Play it on my shit i5 and Itzel hd laptop and never ran into a real issue

LMAO 2CAT!!!

>played autism sandboxes for thousands of hours
>most of the times past wathever content they could offer realistically
>still can't get past the ascii
It's not fair bros, why was I born a brainlet?

Attached: 1476796601175.png (1587x1600, 1.13M)

Just get a texture pack retard, if 5 minutes of effort is keeping you from playing one of the best games of the century then you're a dummy

Just use the noob launcher and a tileset.

ascii is a meme just get a tileset.

It's inevitable for any successful fort, unless you try some of the intervention mentioned ITT.

Attached: 1342165421642514.jpg (600x428, 27K)

I've heard 200 dwarf limit 10 years ago, surely modern CPUs would allow more by now?

The game can only use a set number of cores, so it's literally never going to get better unless toady rewrites all of the code.

If you're dwarfy in the least, your dwarves will kill one another before the fps does.

>play comfy fort
>suddenly fps plummets below 10 shortly after breaching the caverns
>nothing i do fixes it
>do reveal, check cavern pops etc...
>everything is normal
>see unmoving cat in front of a forbidden door
>unforbid the door
>cat immedietly rushes trough and fps goes up to 100

200 dwarves is just a good general guideline, not some precise metric that's revisited every year after a battery of benchmarking has been done on a variety of hardware.

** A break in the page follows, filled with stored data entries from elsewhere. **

/-- SCAN_PASS: the passes of a SCANT over every column, and its rows as they land. -/
def execScanPass (c : ChainId) (place : Nat) (s : State) : Result :=
  onCommand c place s (fun r => r.engine = 2 && r.fn = 2) fun s a k =>
    let ctl := k.field 0 4
    let size := scanSize k
    let rows := k.field 0x0C 4
    let cols := k.field 0x10 4
    let src := k.field 4 4
    let dst := k.field 8 4
    let add (x y : Nat) : Nat × Word := if ctl % 4 = 2 then addF32 x y else ((x + y) % 2 ^ (8 * size), 0)
    let one (n : Nat) : List Nat × Word :=
      let xs := (List.range rows).map fun j => s.scratchNat a (src + (j * cols + n) * size) size
      let p := scanColumn add (ctl / 4 % 2 = 1) xs
      if ctl / 8 % 2 = 1 then
        let q := scanColumn add (ctl / 16 % 2 = 1) p.1
        (q.1, p.2 ||| q.2)
      else p
    if s.scratchGood a src (scanBytes k) = false then (s, .error (scratchFault .read src))
    else if s.scratchGood a dst (scanBytes k) = false then (s, .error (scratchFault .write dst))
    else
      let out := (List.range cols).map one
      let events := out.foldl (fun e r => e ||| r.2) 0
      let bytes := (List.range rows).flatMap fun j => out.flatMap fun r => leBytes size (r.1.getD j 0)
      let s := (s.scratchWrite a dst bytes).raiseEvents k.colour c.tile events.toNat
      (s, .ok { k with row := rows, phase := .moved, owed := if k.eyeletBytes = 0 then k.owed + bytes.length else k.owed })

end Sys2Proof.Machine
end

Modern CPUs have moved towards multiple cores that can work together well. But DF doesn't make good use of multi-threading, so that progress doesn't make much difference.

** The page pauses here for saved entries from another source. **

-- ==== Sys2Proof/Machine/Completion.lean ====
section
/-! DEFINITION. How an activation ends: its release walk, its completion record, and the stop of a cancelled one (18 R297,
R298; 19 R306, R309, R316, R317; 25 R386; 26 R414). -/
namespace Sys2Proof.Machine

/-! ## The events of a completion record (07 R116; 25 R386) -/

/-- Events and their lowest sources with those of one more unit. -/
def addEvents (r : Nat × Tab Nat) (source events : Nat) : Nat × Tab Nat :=
  (r.1 ||| events % 64, (List.range 6).foldl (fun (m : Tab Nat) i =>
    if events / 2 ^ i % 2 = 1 then m.put i (min source (m.getD i 0xFFFF)) else m) r.2)

/-- The events of an activation: those its engines raised, the status words of its contexts and of its banks. -/
def gatherEvents (a : Activation) (els : Tab Element) (tiles : Tab MemTile) : Nat × Tab Nat :=
  let r := els.foldl (fun r e => e.2.ctxs.foldl (fun r k => addEvents r e.1 k.2.status.toNat) r) (a.events.toNat, a.sources)
  tiles.foldl (fun r t => addEvents r t.1 t.2.bankStatus.toNat) r
def State.eventsOf (s : State) (a : Activation) : Nat × Tab Nat :=
  match a.frame with
  | some f => gatherEvents a f.elements f.tiles
  | none => gatherEvents a (a.elements.map fun e => (e, s.element e)) (a.memTiles.map fun t => (t, s.tile t))

/-- Write the completion record of an activation. It carries the code of a lost write-back unless it carries another (24 R377). -/
def State.recordCompletion (s : State) (a : Activation) (code : Nat) : State :=
  let r := s.eventsOf a
  let code := if code = 0 && a.lostWrite then 0x26 else code
  s.putCompletion a.entry.asid (completionRecord s.cycle a.entry a.colour code r.1 r.2)

/-! ## Leaving a region -/

/-- An activation leaves its region, its colour is purged, and it is gone. -/
def State.leave (s : State) (a : Activation) : State :=
  let s := if a.phase = .saved then s else s.vacate a
  let s := { s with chains := s.chains.filter fun c => !(c.id.engine ≠ 5 && c.id.owner = a.colour) }
  let s := s.purge a.colour
  { s with activations := s.activations.drop a.colour }

/-- Invalidate the tile caches of a region without write-back. -/
def State.invalidateCaches (s : State) (a : Activation) : State :=
  a.memTiles.foldl (fun s t => s.putTile t { s.tile t with cache := [] }) s

/-! ## The release walk (19 R306, R309) -/

/-- The pages of a record's range that translate: device virtual address, physical address and length. -/
def State.rangePlaces (s : State) (asid : Nat) (r : RegionRecord) : List (Nat × Nat × Nat) :=
  (List.range ((r.base + r.extent + 65535) / 65536 - r.base / 65536)).flatMap fun i =>
    let lo := max r.base (r.base / 65536 * 65536 + 65536 * i)
    let hi := min (r.base + r.extent) (r.base / 65536 * 65536 + 65536 * (i + 1))
    (s.rangePages asid lo (hi - lo)).map fun p => (lo, p.1, p.2)

/-- The places of a physical sector in a record's range: how many sectors lie before it. -/
def sectorOffsets (r : RegionRecord) (ps : List (Nat × Nat × Nat)) (number : Nat) : List Nat :=
  ps.filterMap fun p =>
    if number * 128 < p.2.1 + p.2.2 ∧ p.2.1 < number * 128 + 128 then
      some ((p.1 / 65536 * 65536 + number * 128 % 65536) / 128 - r.base / 128)
    else none

/-- The dirty sectors of a region under a record from a sector offset on: offset and number, the first one. -/
def State.nextDirty (s : State) (a : Activation) (r : RegionRecord) (start : Nat) : Option (Nat × Nat) :=
  let ps := s.rangePlaces a.entry.asid r
  let dirty := a.memTiles.flatMap fun t => (s.tile t).cache.filter fun x => x.mask ≠ 0
  let found := dirty.flatMap fun x => ((sectorOffsets r ps x.number).filter fun o => decide (start ≤ o)).map fun o => (o, x.number)
  found.foldl (fun (m : Option (Nat × Nat)) p => match m with
    | none => some p
    | some q => if p.1 < q.1 then some p else some q) none

/-- Forward a written-back sector to the reserved regions whose R or RW records cover it (19 R309): a clean copy in the
anchor tile, if it has a CACHE bank. -/
def State.forward (s : State) (a : Activation) (number : Nat) : State :=
  let x : Sector := { number := number, bank := 0, data := 0 }
  let takes (f : Entry) : Bool :=
    f.asid = a.entry.asid && f.reserved.isSome &&
    touches ((f.regions.filter fun r => r.mode = 0 || r.mode = 2).flatMap fun r => s.rangePages f.asid r.base r.extent) x
  (s.sched.entries.filter takes).foldl (fun s f => match f.reserved with
    | none => s
    | some (d, x0, y0) =>
      let b : Activation := { entry := f, die := d, x0 := x0, y0 := y0 }
      match b.memTiles.find? fun t => t = b.anchor with
      | none => s
      | some t =>
        if (s.tile t).cacheBanks.isEmpty then s
        else
          let y := s.tile t
          ((s.putTile t { y with cache := y.cache.filter fun z => z.number ≠ number }).allocate t number f.asid 0).1) s

/-- One step of a release walk: the next dirty sector of the record is written back and marked clean; then the next record;
after the last one the counters fall and the permit returns (21 R341). A walk that is to be pre-empted pauses between records.
-/
def State.walkOn (s : State) (a : Activation) : Option State :=
  if a.victim.isSome && a.walkSector = 0 then none
  else match a.records[a.walkRecord]? with
    | none =>
      let s := s.putActivation { a with phase := .walked, permit := 0, asks := [] }
      some (s.lowerCounters a.entry.asid a.entry.record)
    | some r =>
      let next := s.putActivation { a with walkRecord := a.walkRecord + 1, walkSector := 0 }
      if r.mode ≠ 1 && r.mode ≠ 2 then some next
      else match s.nextDirty a r a.walkSector with
        | none => some next
        | some (offset, number) =>
          let s := s.putActivation { a with walkSector := offset + 1 }
          let s := a.memTiles.foldl (fun s t => match findSector (s.tile t).cache number with
            | some x => if x.mask = 0 then s else cleanSector s t x
            | none => s) s
          some (s.forward a number)

/-! ## The stop of a cancelled activation (18 R298; 19 R316; 23 R365) -/

/-- Nothing of a cancelled activation executes: its elements are at block boundaries, its sequencers at step boundaries,
and no engine without rows runs a command of it. A match that is tried again after a mismatch must end first, but for a kill (26
R411). -/
def State.hasStopped (s : State) (a : Activation) : Bool :=
  a.phase = .saved ||
  ((a.elements.all fun e =>
      let x := s.element e
      (match x.block with
       | some b => b.colour.toNat ≠ a.colour
       | none => true) && (a.code = 0x67 || (s.retryOf x).isNone)) &&
    a.seq.step.isNone && (a.memTiles.all fun t => (s.tile t).stream.step.isNone) && !s.rowlessRuns a.colour &&
    (a.code = 0x67 || !s.workRetried a.colour))

/-- A colour has collective commands. -/
def State.collects (s : State) (colour : Nat) : Bool := s.links.any fun p => p.2.commands.any fun c => c.colour = colour
/-- The collective commands of a colour stop: they abort their peers and leave the chains of the link regions (23 R365). -/
def State.abortCollectives (s : State) (colour : Nat) : State :=
  let aborts : List WeltSend := s.links.flatMap fun p => (p.2.commands.filter fun c => c.colour = colour).flatMap abortsOf
  let s := s.sendWelt aborts
  { s with
    links := s.links.map fun p => (p.1, p.2.without fun c => c.colour = colour),
    memory := { s.memory with additions := s.memory.additions.filter fun d => match d.2.adder with
      | .collective .. => d.2.colour ≠ colour
      | _ => true } }

/-- The commands of a colour leave the chains of the spill engines and of the link regions. -/
def State.dropCommands (s : State) (colour : Nat) : State :=
  let s := s.abortCollectives colour
  { s with
    chains := s.chains.map fun c =>
      if c.commands.any (fun k => k.colour = colour) then
        let rest := c.commands.filter fun k => k.colour ≠ colour
        let stays := rest.any fun k => k.phase = .faulted
        { c with commands := rest, stopped := stays, held := if stays then c.held else none }
      else c,
    memory := { s.memory with additions := s.memory.additions.filter fun d => match d.2.adder with
      | .engine .. => d.2.colour ≠ colour
      | _ => true } }

/-- The entry of a killed activation that runs again from its start, at the head of its level (19 R316). -/
def rerunEntry (now : Nat) (a : Activation) : Entry := { a.entry with
  die := a.die, rerun := true, resumes := none, since := now, gained := 0, failedAt := none, starved := false,
  counted := false, reserved := none, claim := none, pending := false }

/-- The end of a cancelled activation: no walk, its sectors invalidated, its colour purged, and its counters fall unless it
runs again. The copy of a pair that is not the primary leaves without a record. -/
def State.endCancelled (s : State) (a : Activation) : Option State :=
  let again := a.restarts && (s.marked a.entry.asid a.entry.record).isNone
  let records := a.role ≠ .shadow && !again
  if records && s.ringFull a.entry.asid then none
  else
    let s := if records then s.recordCompletion a (if a.code = 0 then 0x66 else a.code) else s
    let s := s.dropCommands a.colour
    let s := if a.phase = .saved then s.mapSched fun c => { c with
        entries := c.entries.filter fun e => e.resumes ≠ some a.colour }
      else s.invalidateCaches a
    let s := s.leave a
    if a.role = .shadow then some s
    else if again then some (s.mapSched fun c => { c with entries := rerunEntry s.cycle a :: c.entries })
    else some (s.lowerCounters a.entry.asid a.entry.record)

/-- A kill or a cancel of one copy of a pair stops the other one. -/
def State.pairToStop (s : State) (a : Activation) : Option Activation :=
  if a.isPair then (s.activation a.partner).bind fun b => if b.cancelled then none else some b else none

/-! ## ACTIVATION_COMPLETION -/

/-- After DONE, the region is quiet, every engine command has completed, every addition has been made, and nothing is held (18
R297, step 1; 20 R319). -/
def State.endReached (s : State) (a : Activation) : Bool :=
  a.phase = .finishing && !a.cancelled && a.victim.isNone && s.isQuiet a && !s.stepAdds a && !s.commandsOpen a &&
  (s.heldFaults a).isEmpty && a.late.isNone && a.seq.lateAccess.isEmpty && a.memTiles.all fun t => (s.tile t).stream.lateAccess.isEmpty

/-- ACTIVATION_COMPLETION: the next step of an activation's end. After DONE it waits for its quiet region and its commands,
walks, lets its counters fall, writes its record and is purged; a cancelled one stops, its collective commands first, once no second
attempt of one is under way (26 R411). -/
def execActivationCompletion (colour : Nat) (s : State) : Result :=
  match s.activation colour with
  | none => .fault .notEnabled
  | some a =>
    if a.phase = .walked then
      occurs (!s.ringFull a.entry.asid) ((s.recordCompletion a a.code).leave a)
    else if a.cancelled then match s.pairToStop a with
      | some b => .next (s.putActivation { b with cancelled := true, code := a.code, restarts := a.restarts })
      | none =>
        if s.collects colour && (a.code = 0x67 || !s.combineRetried colour) then .next (s.abortCollectives colour)
        else if s.hasStopped a then occursIf (s.endCancelled a) else .fault .notEnabled
    else match a.phase with
      | .finishing => occurs (!a.isPair && s.endReached a)
          (s.putActivation { a with phase := .walking, walkRecord := 0, walkSector := 0 })
      | .walking => occursIf (s.walkOn a)
      | _ => .fault .notEnabled

/-! ## REDUNDANT_COMPARISON (19 R317; 26 R414) -/

/-- REDUNDANT_COMPARISON: equal digests let the primary walk and the shadow leave; unequal ones kill both. -/
def execRedundantComparison (colour : Nat) (s : State) : Result :=
  match s.activation colour with
  | none => .fault .notEnabled
  | some a => match s.activation a.partner with
    | none => .fault .notEnabled
    | some b =>
      if a.role ≠ .primary || !s.endReached a || !s.endReached b then .fault .notEnabled
      else if a.digestA = b.digestA && a.digestB = b.digestB then
        .next (((s.putActivation { a with phase := .walking, compared := true, walkRecord := 0, walkSector := 0 }).invalidateCaches
          b).leave b)
      else
        let s := s.blackBox 0x06 [(12, 2, colour), (16, 8, a.digestA.toNat), (24, 8, b.digestA.toNat)]
        .next ((s.killByColour colour).killByColour b.colour)

end Sys2Proof.Machine
end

And as said, eventually slowdowns become inevitable (regardless of your system), as the number of things to track and handle become more and more of a burden. That's part of why Losing is Fun, because long term success eventually becomes stagnant and boring and slow.

Personally, I'd limit yourself to 100 early on; you can always increase the limit later on if you feel that you really need more dwarves.

How long do you think the big wait will last?

Attached: Dwarf Fortress.gif (682x711, 203K)

Can you not tell what's going on in this tavern?

Attached: The Lanturn of Manors.png (797x598, 44K)

If you use DFHack theres tools to automatically remove excess irrelevant shit like the dust on dwarves eyelashes or whatever
Also you can create a trash dumping zone under a raised bridge and then lower it to instantly remove all the trash from existence

1. fuck off cazzie, get a custom tileset
2. fuck you cazzie, the ASCII graphics add charm

What tileset is that? Square ASCII?

part of it is attributed to how bad you layout your fort too. if you create lots of endless loops it uses up more cpu time for pathing. kind of sucks but if you are playing from an optimization standpoint with a cap of like 250 you start to pay more attention to how pathing will handle your designs.

That looks like a holding pit for nobles. Where's the lava switch?